Thursday, August 26, 2004

stimulation

so last night, as square and i were talking, she decided she was going to get off line as we weren't "having a very stimulating conversation." then it hit me: i don't have stimulating conversations.

i can do the whole, "hi how are you?" conversation. short and sweet. but when it comes to good, deep down, stimulating conversations...i don't have them. i would give the world to have a stimulating conversation with someone, to be able to sit down and actually talk, but with me that doesn't happen. my brain doesn't think fast enough to come up with questions and all those sorts. most of my friends are good at preaching, which is good for me because i am a good listener and i will listen with my whole heart and not stop listening until they're done. but to be able to sit down and talk about something that is in their heart and be able to respond and to give good responses and to inquiry them...i don't have it. i would love to be able to talk like some of my friends do...sending emails, all sorts of things. i want to be able to go to lunch with some of my closest friends and just have a good heart to heart CONVERSATION, not them talking and me just sitting and listening to them vent. what happened to my communication skills? why can't i have a conversation? why can't i find a rebuttal for anything (i'm not sure i spelt rebuttal right or not, but right now i really don't care)? why can't i think up of a stupid silly obituary right then and there without thinking about it and just blurt it? i can't stand that when i need the words the most, they aren't there. i can bring stimulation to certain situations...like bringing energy to a dull, boring, group of people...but to a conversation...forget it.

this sucks.

i think part of the problem is that i think to much. i have way to many thoughts on my mind already and i just blow simple things such as a conversation way out of proportion. i can't participate in an argument, i can't stick up for what i believe in just because i can't think fast enough. 8 out of 10 times, the person i'm arguing with will walk away and ten minutes later i'll have the perfect comeback...but it's to late.

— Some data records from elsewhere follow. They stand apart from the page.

-- ==== Sys2Proof/Laws/State.lean ====
section
/-! SUPPORT. Sys2Proof/Laws/State.lean: what each named update of a state leaves as it was, field by field, and what reading back
what it wrote gives. -/

namespace Sys2Proof.Machine

/-! ### State.modTile changes tiles only -/

@[simp] theorem State.modTile_agenda (s : State) (t : Fin 192) (f : Tile → Tile) : (s.modTile t f).agenda = s.agenda := rfl
@[simp] theorem State.modTile_cur (s : State) (t : Fin 192) (f : Tile → Tile) : (s.modTile t f).cur = s.cur := rfl
@[simp] theorem State.modTile_curPart (s : State) (t : Fin 192) (f : Tile → Tile) : (s.modTile t f).curPart = s.curPart := rfl
@[simp] theorem State.modTile_free (s : State) (t : Fin 192) (f : Tile → Tile) : (s.modTile t f).free = s.free := rfl
@[simp] theorem State.modTile_unsupported (s : State) (t : Fin 192) (f : Tile → Tile) : (s.modTile t f).unsupported = s.unsupported := rfl
@[simp] theorem State.modTile_ns (s : State) (t : Fin 192) (f : Tile → Tile) : (s.modTile t f).ns = s.ns := rfl
@[simp] theorem State.modTile_mem (s : State) (t : Fin 192) (f : Tile → Tile) : (s.modTile t f).mem = s.mem := rfl
@[simp] theorem State.modTile_tags (s : State) (t : Fin 192) (f : Tile → Tile) : (s.modTile t f).tags = s.tags := rfl
@[simp] theorem State.modTile_ecc (s : State) (t : Fin 192) (f : Tile → Tile) : (s.modTile t f).ecc = s.ecc := rfl
@[simp] theorem State.modTile_l2ecc (s : State) (t : Fin 192) (f : Tile → Tile) : (s.modTile t f).l2ecc = s.l2ecc := rfl
@[simp] theorem State.modTile_poisoned (s : State) (t : Fin 192) (f : Tile → Tile) : (s.modTile t f).poisoned = s.poisoned := rfl
@[simp] theorem State.modTile_unlogged (s : State) (t : Fin 192) (f : Tile → Tile) : (s.modTile t f).unlogged = s.unlogged := rfl
@[simp] theorem State.modTile_tlb (s : State) (t : Fin 192) (f : Tile → Tile) : (s.modTile t f).tlb = s.tlb := rfl
@[simp] theorem State.modTile_l2 (s : State) (t : Fin 192) (f : Tile → Tile) : (s.modTile t f).l2 = s.l2 := rfl
@[simp] theorem State.modTile_xcache (s : State) (t : Fin 192) (f : Tile → Tile) : (s.modTile t f).xcache = s.xcache := rfl
@[simp] theorem State.modTile_mtiles (s : State) (t : Fin 192) (f : Tile → Tile) : (s.modTile t f).mtiles = s.mtiles := rfl
@[simp] theorem State.modTile_parts (s : State) (t : Fin 192) (f : Tile → Tile) : (s.modTile t f).parts = s.parts := rfl
@[simp] theorem State.modTile_runs (s : State) (t : Fin 192) (f : Tile → Tile) : (s.modTile t f).runs = s.runs := rfl
@[simp] theorem State.modTile_saved (s : State) (t : Fin 192) (f : Tile → Tile) : (s.modTile t f).saved = s.saved := rfl
@[simp] theorem State.modTile_jobs (s : State) (t : Fin 192) (f : Tile → Tile) : (s.modTile t f).jobs = s.jobs := rfl
@[simp] theorem State.modTile_vstreams (s : State) (t : Fin 192) (f : Tile → Tile) : (s.modTile t f).vstreams = s.vstreams := rfl
@[simp] theorem State.modTile_hot (s : State) (t : Fin 192) (f : Tile → Tile) : (s.modTile t f).hot = s.hot := rfl
@[simp] theorem State.modTile_epochs (s : State) (t : Fin 192) (f : Tile → Tile) : (s.modTile t f).epochs = s.epochs := rfl
@[simp] theorem State.modTile_served (s : State) (t : Fin 192) (f : Tile → Tile) : (s.modTile t f).served = s.served := rfl
@[simp] theorem State.modTile_moves (s : State) (t : Fin 192) (f : Tile → Tile) : (s.modTile t f).moves = s.moves := rfl
@[simp] theorem State.modTile_eclipse (s : State) (t : Fin 192) (f : Tile → Tile) : (s.modTile t f).eclipse = s.eclipse := rfl
@[simp] theorem State.modTile_lifecycle (s : State) (t : Fin 192) (f : Tile → Tile) : (s.modTile t f).lifecycle = s.lifecycle := rfl
@[simp] theorem State.modTile_rollback (s : State) (t : Fin 192) (f : Tile → Tile) : (s.modTile t f).rollback = s.rollback := rfl
@[simp] theorem State.modTile_firmware (s : State) (t : Fin 192) (f : Tile → Tile) : (s.modTile t f).firmware = s.firmware := rfl
@[simp] theorem State.modTile_fwfail (s : State) (t : Fin 192) (f : Tile → Tile) : (s.modTile t f).fwfail = s.fwfail := rfl
@[simp] theorem State.modTile_ready (s : State) (t : Fin 192) (f : Tile → Tile) : (s.modTile t f).ready = s.ready := rfl
@[simp] theorem State.modTile_harebell (s : State) (t : Fin 192) (f : Tile → Tile) : (s.modTile t f).harebell = s.harebell := rfl
@[simp] theorem State.modTile_joined (s : State) (t : Fin 192) (f : Tile → Tile) : (s.modTile t f).joined = s.joined := rfl
@[simp] theorem State.modTile_cap (s : State) (t : Fin 192) (f : Tile → Tile) : (s.modTile t f).cap = s.cap := rfl
@[simp] theorem State.modTile_clocks (s : State) (t : Fin 192) (f : Tile → Tile) : (s.modTile t f).clocks = s.clocks := rfl
@[simp] theorem State.modTile_marg (s : State) (t : Fin 192) (f : Tile → Tile) : (s.modTile t f).marg = s.marg := rfl
@[simp] theorem State.modTile_mstat (s : State) (t : Fin 192) (f : Tile → Tile) : (s.modTile t f).mstat = s.mstat := rfl
@[simp] theorem State.modTile_mres (s : State) (t : Fin 192) (f : Tile → Tile) : (s.modTile t f).mres = s.mres := rfl
@[simp] theorem State.modTile_slowCommand (s : State) (t : Fin 192) (f : Tile → Tile) : (s.modTile t f).slowCommand = s.slowCommand := rfl
@[simp] theorem State.modTile_busy (s : State) (t : Fin 192) (f : Tile → Tile) : (s.modTile t f).busy = s.busy := rfl
@[simp] theorem State.modTile_mlog (s : State) (t : Fin 192) (f : Tile → Tile) : (s.modTile t f).mlog = s.mlog := rfl
@[simp] theorem State.modTile_links (s : State) (t : Fin 192) (f : Tile → Tile) : (s.modTile t f).links = s.links := rfl
@[simp] theorem State.modTile_strPairs (s : State) (t : Fin 192) (f : Tile → Tile) : (s.modTile t f).strPairs = s.strPairs := rfl
@[simp] theorem State.modTile_hdmBase (s : State) (t : Fin 192) (f : Tile → Tile) : (s.modTile t f).hdmBase = s.hdmBase := rfl
@[simp] theorem State.modTile_hdmSize (s : State) (t : Fin 192) (f : Tile → Tile) : (s.modTile t f).hdmSize = s.hdmSize := rfl
@[simp] theorem State.modTile_msix (s : State) (t : Fin 192) (f : Tile → Tile) : (s.modTile t f).msix = s.msix := rfl
@[simp] theorem State.modTile_reply (s : State) (t : Fin 192) (f : Tile → Tile) : (s.modTile t f).reply = s.reply := rfl
@[simp] theorem State.modTile_spdm (s : State) (t : Fin 192) (f : Tile → Tile) : (s.modTile t f).spdm = s.spdm := rfl
@[simp] theorem State.modTile_spdmVersion (s : State) (t : Fin 192) (f : Tile → Tile) : (s.modTile t f).spdmVersion = s.spdmVersion := rfl
@[simp] theorem State.modTile_spdmAlgs (s : State) (t : Fin 192) (f : Tile → Tile) : (s.modTile t f).spdmAlgs = s.spdmAlgs := rfl
@[simp] theorem State.modTile_debuggers (s : State) (t : Fin 192) (f : Tile → Tile) : (s.modTile t f).debuggers = s.debuggers := rfl
@[simp] theorem State.modTile_fwmem (s : State) (t : Fin 192) (f : Tile → Tile) : (s.modTile t f).fwmem = s.fwmem := rfl
@[simp] theorem State.modTile_xlcache (s : State) (t : Fin 192) (f : Tile → Tile) : (s.modTile t f).xlcache = s.xlcache := rfl
@[simp] theorem State.modTile_minorities (s : State) (t : Fin 192) (f : Tile → Tile) : (s.modTile t f).minorities = s.minorities := rfl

and now i will stop. that is my venting for tonight. i just want a relationship with someone where i can actually offer feedback when they want it. it may be that i have it and just not realize it, but i just want a stimulating conversation. i need a best friend that lives in bemidji...or maybe what i'm really looking for is the boyfriend to have stimulating conversations with...a different point of view...but i would have to stop being afraid of boys first....but that's a story for another time.